This **Data Preparation job** is designed to process an input dataset by splitting it into two parts: one for training the model and the other for testing it. The script accepts three inputs: the location of the input data (`used_cars.csv`), the ratio for splitting the data into training and testing sets (`test_train_ratio`), and the paths to save the resulting training (`train_data`) and testing (`test_data`) data. The script first reads the input CSV data from a data asset URI, then splits it using Scikit-learn's train_test_split function, and saves the two parts to the specified directories.
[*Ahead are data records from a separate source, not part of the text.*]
-- ==== Sys2Proof/Laws/Words.lean ====
section
/-! SUPPORT. Bytes of words, vectors of four, and the block functions of the vector backends against the byte-by-byte fold
(44_mult128.md R211). -/

namespace Sys2Proof.Machine

/-! ### Bytes and numbers -/

theorem byteOf_eq_ofNat {n : Nat} (v : BitVec n) (j : Nat) : byteOf v j = BitVec.ofNat 8 (v.toNat / 256 ^ j) := by
  apply BitVec.eq_of_toNat_eq
  rw [byteOf, BitVec.extractLsb'_toNat, BitVec.toNat_ofNat, Nat.shiftRight_eq_div_pow, Nat.pow_mul]

theorem numberOfBytes_lt (bs : List Byte) : numberOfBytes bs < 256 ^ bs.length := by
  induction bs with
  | nil => simp [numberOfBytes]
  | cons b bs ih =>
    have hb : b.toNat < 256 := b.isLt
    rw [numberOfBytes, List.length_cons, Nat.pow_succ]
    omega

/-- Byte j of the number the bytes make up is the j-th of them. -/
theorem ofNat_numberOfBytes_div (bs : List Byte) (j : Nat) (h : j < bs.length) :
    BitVec.ofNat 8 (numberOfBytes bs / 256 ^ j) = bs[j] := by
  induction bs generalizing j with
  | nil => simp at h
  | cons b bs ih =>
    have hb : b.toNat < 256 := b.isLt
    cases j with
    | zero =>
      apply BitVec.eq_of_toNat_eq
      rw [numberOfBytes, BitVec.toNat_ofNat, Nat.pow_zero, Nat.div_one, List.getElem_cons_zero]
      omega
    | succ j =>
      rw [numberOfBytes, Nat.pow_succ, Nat.mul_comm (256 ^ j), ← Nat.div_div_eq_div_mul, List.getElem_cons_succ,
        ← ih j (by simpa using h)]
      congr 2
      omega

theorem byteOf_ofNat_numberOfBytes {n : Nat} (bs : List Byte) (j : Nat) (h : j < bs.length) (hn : 8 * bs.length ≤ n) :
    byteOf (BitVec.ofNat n (numberOfBytes bs)) j = bs[j] := by
  have hlt : numberOfBytes bs < 2 ^ n := by
    refine Nat.lt_of_lt_of_le (numberOfBytes_lt bs) ?_
    rw [show (256 : Nat) = 2 ^ 8 by rfl, ← Nat.pow_mul]
    exact Nat.pow_le_pow_right (by omega) hn
  rw [byteOf_eq_ofNat, BitVec.toNat_ofNat, Nat.mod_eq_of_lt hlt, ofNat_numberOfBytes_div bs j h]

/-- `MemRead` is the number its bytes make up (R62). -/
theorem Memory.readLE_eq (m : Memory) (a n : Nat) : Memory.readLE m a n = numberOfBytes (Memory.bytes m a n) := by
  induction n generalizing a with
  | zero => rfl
  | succ n ih => rw [Memory.readLE, ih, Memory.bytes, numberOfBytes]

/-- Byte j of a loaded block is the byte at the j-th address (R61). -/
theorem byteOf_load {n : Nat} (m : Memory) (a w j : Nat) (h : j < w) (hn : 8 * w ≤ n) :
    byteOf (BitVec.ofNat n (Memory.readLE m a w)) j = Memory.read m (a + j) := by
  rw [Memory.readLE_eq, byteOf_ofNat_numberOfBytes _ _ (by simpa using h) (by simpa using hn), Memory.getElem_bytes]

/-! ### Vectors of four -/

@[simp] theorem Quad.get_set_same (q : Quad) (i : Fin 4) (w : Word32) : (q.set i w).get i = w := by
  fin_cases i <;> rfl

theorem Quad.get_set_of_ne (q : Quad) {i j : Fin 4} (w : Word32) (h : j ≠ i) : (q.set i w).get j = q.get j := by
  fin_cases i <;> fin_cases j <;> first | rfl | exact absurd rfl h

theorem Quad.ext_get {q r : Quad} (h : ∀ i, q.get i = r.get i) : q = r := by
  cases q; cases r
  simpa [Quad.get] using And.intro (h 0) (And.intro (h 1) (And.intro (h 2) (h 3)))

/-- The vector rotated left by r lanes (R162). -/
def Quad.rotl (q : Quad) (r : Fin 4) : Quad := ⟨q.get r, q.get (r + 1), q.get (r + 2), q.get (r + 3)⟩

/-- The vector rotated right by r lanes (R164). -/
def Quad.rotr (q : Quad) (r : Fin 4) : Quad := ⟨q.get (0 - r), q.get (1 - r), q.get (2 - r), q.get (3 - r)⟩

theorem Quad.get_rotl (q : Quad) (r i : Fin 4) : (q.rotl r).get i = q.get (i + r) := by
  fin_cases i <;> fin_cases r <;> rfl

theorem Quad.get_rotr (q : Quad) (r i : Fin 4) : (q.rotr r).get i = q.get (i - r) := by
  fin_cases i <;> fin_cases r <;> rfl

@[simp] theorem Quad.rotr_rotl (q : Quad) (r : Fin 4) : (q.rotl r).rotr r = q := by
  apply Quad.ext_get; intro i; rw [Quad.get_rotr, Quad.get_rotl, sub_add_cancel]

theorem Quad.rotl_set (q : Quad) (r i : Fin 4) (w : Word32) : (q.rotl r).set i w = (q.set (i + r) w).rotl r := by
  fin_cases i <;> fin_cases r <;> rfl

theorem rotateLeft_lanes (s : State) : (rotateLeft s).lanes = s.lanes.rotl (Fin.ofNat 4 s.k.toNat) := rfl

theorem rotateLeft_rot (s : State) : (rotateLeft s).rot = Fin.ofNat 4 s.k.toNat := rfl

theorem rotateRight_lanes (s : State) : (rotateRight s).lanes = s.lanes.rotr s.rot := rfl

/-! ### Folds -/

theorem foldAcc_append (w : Word32) (bs cs : List Byte) : foldAcc w (bs ++ cs) = foldAcc (foldAcc w bs) cs := by
  induction bs generalizing w with
  | nil => rfl
  | cons b bs ih => exact ih _

theorem foldLanes_append (q : Quad) (l : Fin 4) (bs cs : List Byte) :
    foldLanes q l (bs ++ cs) = foldLanes (foldLanes q l bs) (l + Fin.ofNat 4 bs.length) cs := by
  induction bs generalizing q l with
  | nil => simp [foldLanes]
  | cons b bs ih =>
    simp only [List.cons_append, foldLanes, ih, List.length_cons]
    congr 1
    rw [add_assoc]
    congr 1
    ext; simp [Fin.val_add]; omega

/-- Folding into rotated registers from register l is folding from lane l + r, then rotating (R168). -/
theorem foldLanes_rotl (q : Quad) (r l : Fin 4) (bs : List Byte) :
    foldLanes (q.rotl r) l bs = (foldLanes q (l + r) bs).rotl r := by
  induction bs generalizing q l with
  | nil => rfl
  | cons b bs ih =>
    simp only [foldLanes]
    rw [Quad.rotl_set, Quad.get_rotl, ih, add_right_comm]

/-! ### The block functions (R211) -/

@[simp] theorem dwordOf_append_zero (a b : Word32) : dwordOf (a ++ b) 0 = b := by
  ext i hi
  simp only [dwordOf, BitVec.getElem_extractLsb', BitVec.getLsbD_append]
  simp [show i < 32 from hi]

@[simp] theorem dwordOf_append_one (a b : Word32) : dwordOf (a ++ b) 1 = a := by
  ext i hi
  simp only [dwordOf, BitVec.getElem_extractLsb', BitVec.getLsbD_append]
  simp [show ¬ (32 + i < 32) by omega, BitVec.getLsbD_eq_getElem hi]

theorem shiftLeft_five_add (s : Word32) : (s <<< 5) + s = s * multiplier := by
  apply BitVec.eq_of_toNat_eq
  have h : multiplier.toNat = 33 := rfl
  rw [BitVec.toNat_add, BitVec.toNat_shiftLeft, BitVec.toNat_mul, h, Nat.shiftLeft_eq]
  omega

theorem vecStepShift_eq (q g : Quad) : vecStepShift q g = vecStep q g := by
  simp [vecStepShift, vecStep, shiftLeft_five_add]

theorem gatherByte_eq (x : Word64) (n j : Nat) (h : n = 8 * j) : gatherByte x n = (byteOf x j).setWidth 32 := by
  subst h
  apply BitVec.eq_of_toNat_eq
  have h : (0xFF#64).toNat = 2 ^ 8 - 1 := rfl
  rw [gatherByte, byteOf, BitVec.toNat_setWidth, BitVec.toNat_setWidth, BitVec.toNat_and, h, Nat.and_two_pow_sub_one_eq_mod,
    BitVec.extractLsb'_toNat, BitVec.toNat_ushiftRight]

theorem gatherDword_eq {n : Nat} (x : BitVec n) (i sh j : Nat) (h : sh = 8 * (j - 4 * i)) (hj : 4 * i ≤ j)
    (hj' : j < 4 * i + 4) : (dwordOf x i >>> sh) &&& 0xFF = (byteOf x j).setWidth 32 := by
  subst h
  ext b hb
  have hb : b < 32 := hb
  have hm : (0xFF : Word32).getLsbD b = decide (b < 8) := by interval_cases b <;> rfl
  rw [BitVec.getElem_and, BitVec.getElem_setWidth, byteOf, BitVec.getLsbD_extractLsb', BitVec.getElem_ushiftRight,
    dwordOf, BitVec.getLsbD_extractLsb', ← BitVec.getLsbD_eq_getElem, hm, Bool.and_comm]
  rcases Nat.lt_or_ge b 8 with h8 | h8
  · rw [show 32 * i + (8 * (j - 4 * i) + b) = 8 * j + b by omega]
    simp [h8, show 8 * (j - 4 * i) + b < 32 by omega]
  · simp [show ¬ b < 8 by omega]

/-- The bytes of a loaded 8-byte or 16-byte block, in ascending order. -/
def blockBytes {n : Nat} (x : BitVec n) (w : Nat) : List Byte := (List.range w).map (byteOf x)

theorem blockBytes_load {n : Nat} (m : Memory) (a w : Nat) (hn : 8 * w ≤ n) :
    blockBytes (BitVec.ofNat n (Memory.readLE m a w)) w = Memory.bytes m a w := by
  apply List.ext_getElem
  · simp [blockBytes]
  · intro j h1 h2
    have hj : j < w := by simpa [blockBytes] using h1
    rw [Memory.getElem_bytes]
    simp [blockBytes, byteOf_load m a w j hj hn]

/-- The vector step folds one byte into each lane (R209). -/
theorem vecStep_bytes (q : Quad) (a b c d : Byte) :
    vecStep q ⟨a.setWidth 32, b.setWidth 32, c.setWidth 32, d.setWidth 32⟩ = foldLanes q 0 [a, b, c, d] := by
  cases q; rfl

/-- Four bytes on bring the fold back to lane 0. -/
theorem foldLanes_four (q : Quad) (a b c d : Byte) (bs : List Byte) :
    foldLanes q 0 (a :: b :: c :: d :: bs) = foldLanes (foldLanes q 0 [a, b, c, d]) 0 bs := rfl

/-- The narrow vector step on the two views is the four-lane vector step (R205, R209). -/
theorem stepVn_eq (x : Word64) (q : Quad) (t : Nat) :
    stepVn x q t = vecStep q ⟨gatherByte x (32 * t), gatherByte x (32 * t + 8), gatherByte x (32 * t + 16),
      gatherByte x (32 * t + 24)⟩ := by
  simp [stepVn, Quad.ofViews, vecStep2, Quad.ma, Quad.mb, gatherA, gatherB, vecStep]

theorem foldVn_eq (q : Quad) (x : Word64) : foldVn q x = foldLanes q 0 (blockBytes x 8) := by
  rw [show blockBytes x 8 = [byteOf x 0, byteOf x 1, byteOf x 2, byteOf x 3, byteOf x 4, byteOf x 5, byteOf x 6, byteOf x 7]
    from rfl, foldLanes_four, ← vecStep_bytes, ← vecStep_bytes, foldVn, stepVn_eq, stepVn_eq]
  congr 1
  · congr 1
    rw [gatherByte_eq x _ 0 rfl, gatherByte_eq x _ 1 rfl, gatherByte_eq x _ 2 rfl, gatherByte_eq x _ 3 rfl]
  · rw [gatherByte_eq x _ 4 rfl, gatherByte_eq x _ 5 rfl, gatherByte_eq x _ 6 rfl, gatherByte_eq x _ 7 rfl]

theorem gatherShift_eq (x : Word128) (t : Nat) :
    gatherShift x t = ⟨(byteOf x (4 * t)).setWidth 32, (byteOf x (4 * t + 1)).setWidth 32,
      (byteOf x (4 * t + 2)).setWidth 32, (byteOf x (4 * t + 3)).setWidth 32⟩ := by
  have h0 := gatherDword_eq x t 0 (4 * t) (by omega) (by omega) (by omega)
  rw [BitVec.ushiftRight_zero] at h0
  simp only [gatherShift, h0, gatherDword_eq x t 8 (4 * t + 1) (by omega) (by omega) (by omega),
    gatherDword_eq x t 16 (4 * t + 2) (by omega) (by omega) (by omega),
    gatherDword_eq x t 24 (4 * t + 3) (by omega) (by omega) (by omega)]

/-- The sixteen bytes of a block. -/
theorem blockBytes_sixteen (x : Word128) : blockBytes x 16 =
    [byteOf x 0, byteOf x 1, byteOf x 2, byteOf x 3, byteOf x 4, byteOf x 5, byteOf x 6, byteOf x 7,
     byteOf x 8, byteOf x 9, byteOf x 10, byteOf x 11, byteOf x 12, byteOf x 13, byteOf x 14, byteOf x 15] := rfl

theorem foldVa_eq (q : Quad) (x : Word128) : foldVa q x = foldLanes q 0 (blockBytes x 16) := by
  rw [blockBytes_sixteen, foldLanes_four, foldLanes_four, foldLanes_four, ← vecStep_bytes, ← vecStep_bytes, ← vecStep_bytes,
    ← vecStep_bytes, foldVa]
  simp only [vecStepShift_eq, gatherShift_eq]

/-- Byte j of the permuted block is byte PERM[j] of the block (R207). -/
theorem byteOf_permute (x : Word128) (j : Nat) (h : j < perm.length) : byteOf (permute x) j = byteOf x perm[j] := by
  rw [permute, byteOf_ofNat_numberOfBytes _ _ (by simpa using h) (by simp [perm]), List.getElem_map]

theorem gatherPermuted_eq (x : Word128) (t : Nat) (h : t < 4) :
    gatherPermuted (permute x) t = ⟨(byteOf x (4 * t)).setWidth 32, (byteOf x (4 * t + 1)).setWidth 32,
      (byteOf x (4 * t + 2)).setWidth 32, (byteOf x (4 * t + 3)).setWidth 32⟩ := by
  simp only [gatherPermuted, gatherDword_eq (permute x) 0 (8 * t) t (by omega) (by omega) (by omega),
    gatherDword_eq (permute x) 1 (8 * t) (4 + t) (by omega) (by omega) (by omega),
    gatherDword_eq (permute x) 2 (8 * t) (8 + t) (by omega) (by omega) (by omega),
    gatherDword_eq (permute x) 3 (8 * t) (12 + t) (by omega) (by omega) (by omega),
    byteOf_permute x t (by simp [perm]; omega), byteOf_permute x (4 + t) (by simp [perm]; omega),
    byteOf_permute x (8 + t) (by simp [perm]; omega), byteOf_permute x (12 + t) (by simp [perm]; omega)]
  interval_cases t <;> rfl

theorem foldVb_eq (q : Quad) (x : Word128) : foldVb q (permute x) = foldLanes q 0 (blockBytes x 16) := by
  rw [blockBytes_sixteen, foldLanes_four, foldLanes_four, foldLanes_four, ← vecStep_bytes, ← vecStep_bytes, ← vecStep_bytes,
    ← vecStep_bytes, foldVb]
  simp only [gatherPermuted_eq x _ (show 0 < 4 by omega), gatherPermuted_eq x _ (show 1 < 4 by omega),
    gatherPermuted_eq x _ (show 2 < 4 by omega), gatherPermuted_eq x _ (show 3 < 4 by omega)]

/-! ### Serialisation (R188, R210) -/

theorem byteOf_append_low {n k : Nat} (a : BitVec n) (b : BitVec k) (j : Nat) (h : 8 * j + 8 ≤ k) :
    byteOf (a ++ b) j = byteOf b j := by
  ext i hi
  simp only [byteOf, BitVec.getElem_extractLsb', BitVec.getLsbD_append]
  simp [show 8 * j + i < k by omega]

theorem byteOf_append_high {n k : Nat} (a : BitVec n) (b : BitVec k) (j : Nat) (h : k = 8 * j) (i : Nat) :
    byteOf (a ++ b) (j + i) = byteOf a i := by
  subst h
  ext c hc
  simp only [byteOf, BitVec.getElem_extractLsb', BitVec.getLsbD_append]
  simp [show ¬ 8 * (j + i) + c < 8 * j by omega, show 8 * (j + i) + c - 8 * j = 8 * i + c by omega]

/-- Digest byte j of four lanes is byte j mod 4 of lane j div 4 (R210). -/
theorem byteOf_joined (q : Quad) (j : Nat) (h : j < 16) :
    byteOf q.joined j = byteOf (q.get (Fin.ofNat 4 (j / 4))) (j % 4) := by
  have h0 : ∀ i, i < 4 → byteOf q.joined i = byteOf q.e0 i := fun i hi => by
    rw [Quad.joined, byteOf_append_low _ _ _ (by omega)]
  have h1 : ∀ i, i < 4 → byteOf q.joined (4 + i) = byteOf q.e1 i := fun i hi => by
    rw [Quad.joined, byteOf_append_high _ _ 4 rfl, byteOf_append_low _ _ _ (by omega)]
  have h2 : ∀ i, i < 4 → byteOf q.joined (4 + (4 + i)) = byteOf q.e2 i := fun i hi => by
    rw [Quad.joined, byteOf_append_high _ _ 4 rfl, byteOf_append_high _ _ 4 rfl, byteOf_append_low _ _ _ (by omega)]
  have h3 : ∀ i, i < 4 → byteOf q.joined (4 + (4 + (4 + i))) = byteOf q.e3 i := fun i hi => by
    rw [Quad.joined, byteOf_append_high _ _ 4 rfl, byteOf_append_high _ _ 4 rfl, byteOf_append_high _ _ 4 rfl]
  have h' : j / 4 < 4 := by omega
  obtain ⟨r, hr, hj⟩ : ∃ r, r < 4 ∧ j = 4 * (j / 4) + r := ⟨j % 4, by omega, by omega⟩
  have hm : j % 4 = r := by omega
  rw [hm]
  generalize j / 4 = d at *
  subst hj
  interval_cases d
  · rw [show 4 * 0 + r = r by omega]; exact h0 r hr
  · exact h1 r hr
  · rw [show 4 * 2 + r = 4 + (4 + r) by omega]; exact h2 r hr
  · rw [show 4 * 3 + r = 4 + (4 + (4 + r)) by omega]; exact h3 r hr

end Sys2Proof.Machine
end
It also logs the number of records in both the training and testing datasets using MLflow.

In [50]:
import os 
# Users/Keya_1751545169843/car-price-mlops/src
src_dir_job_scripts = "Users/Keya_1751545169843/car-price-mlops/src/data_prep"
os.makedirs(src_dir_job_scripts, exist_ok=True)

In [51]:
%%writefile {src_dir_job_scripts}/data_prep.py

import os
import argparse
import logging
import mlflow
import pandas as pd

from sklearn.preprocessing import LabelEncoder
from sklearn.model_selection import train_test_split

def main(): 
    parser = argparse.ArgumentParser()
    parser.add_argument("--data", type=str, help="Path to input data")
    parser.add_argument("--test_train_ratio", type=float, default=0.2)
    parser.add_argument("--train_data", type=str, help="Path to save train data")
    parser.add_argument("--test_data", type=str, help="Path to save test data")
    args = parser.parse_args()
    args = parser.parse_args()
     # Start MLflow Run
    mlflow.start_run()

    # Log arguments
    logging.info(f"Input data path: {args.data}")
    logging.info(f"Test-train ratio: {args.test_train_ratio}")

    # Reading Data
    df = pd.read_csv(args.data)

    # Encode categorical feature
    le = LabelEncoder()
    df['Segment'] = le.fit_transform(df['Segment'])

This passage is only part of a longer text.